━━━ INPUT FOR THIS TASK ━━━

-- ==== Sys2Proof/Laws/KeepsLedger.lean ====
section
/-!
SUPPORT. What the operations of Ledger keep of a state.
-/
namespace Sys2Proof.Machine

theorem State.putSlot_keeps (s0 s a1 a2 a3) (h : Keeps s0 s) :
    Keeps s0 (State.putSlot s a1 a2 a3) := by
  unfold State.putSlot
  cases bitAt a1 0 <;> cases bitAt a1 1
  · exact h
  · exact h.setLedgers id (fun x => Table.wf_tput x _ _)
  · exact h.setLedgers (fun x => Table.wf_tput x _ _) id
  · exact h.setLedgers (fun x => Table.wf_tput x _ _) (fun x => Table.wf_tput x _ _)

theorem State.writeRec_keeps (s0 s a1 a2 a3 a4 a5 a6) (h : Keeps s0 s) :
    Keeps s0 (State.writeRec s a1 a2 a3 a4 a5 a6) := by
  unfold State.writeRec
  repeat' first
    | with_reducible assumption
    | with_reducible refine Keeps.ite ?_ ?_
    | with_reducible refine State.putSlot_keeps _ _ _ _ _ ?_
    | with_reducible refine State.setFld_keeps _ _ _ _ _ ?_
    | with_reducible refine State.bumpSat_keeps _ _ _ _ _ ?_
    | split

theorem State.writeSummary_keeps (s0 s a1) (h : Keeps s0 s) :
    Keeps s0 (State.writeSummary s a1) := by
  unfold State.writeSummary
  repeat' first
    | with_reducible assumption
    | with_reducible exact Nat.le_refl _
    | with_reducible exact Nat.le_add_right _ _
    | with_reducible exact List.prefix_refl _
    | with_reducible refine State.writeRec_keeps _ _ _ _ _ _ _ _ ?_
    | dsimp only
    | exact Nat.le_add_right _ _
    | exact Nat.le_refl _
    | exact List.prefix_refl _
    | with_reducible refine Keeps.setAnt ?_
    | with_reducible refine Keeps.upd ?_ ?_ ?_

theorem State.beginErase_keeps (s0 s a1) (h : Keeps s0 s) :
    Keeps s0 (State.beginErase s a1) := by
  unfold State.beginErase
  repeat' first
    | with_reducible assumption
    | with_reducible refine State.writeRec_keeps _ _ _ _ _ _ _ _ ?_
    | with_reducible refine State.setFld_keeps _ _ _ _ _ ?_

theorem State.eraseSector_keeps (s0 s a1) (h : Keeps s0 s) :
    Keeps s0 (State.eraseSector s a1) := by
  unfold State.eraseSector
  exact h.setLedgers (fun x => Table.wf_filter x _) (fun x => Table.wf_filter x _)

theorem State.endErase_keeps (s0 s) (h : Keeps s0 s) :
    Keeps s0 (State.endErase s) := by
  unfold State.endErase
  repeat' first
    | with_reducible assumption
    | with_reducible refine Keeps.ite ?_ ?_
    | with_reducible refine State.setFld_keeps _ _ _ _ _ ?_
    | with_reducible refine State.eraseSector_keeps _ _ _ ?_

end Sys2Proof.Machine
end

━━━

## TASK GOAL
Which lines in the records above contain the string "Table"? Copy them.

## SOLVED PROBLEM
  · exact h.setLedgers id (fun x => Table.wf_tput x _ _)
  · exact h.setLedgers (fun x => Table.wf_tput x _ _) id
  · exact h.setLedgers (fun x => Table.wf_tput x _ _) (fun x => Table.wf_tput x _ _)
  exact h.setLedgers (fun x => Table.wf_filter x _) (fun x => Table.wf_filter x _)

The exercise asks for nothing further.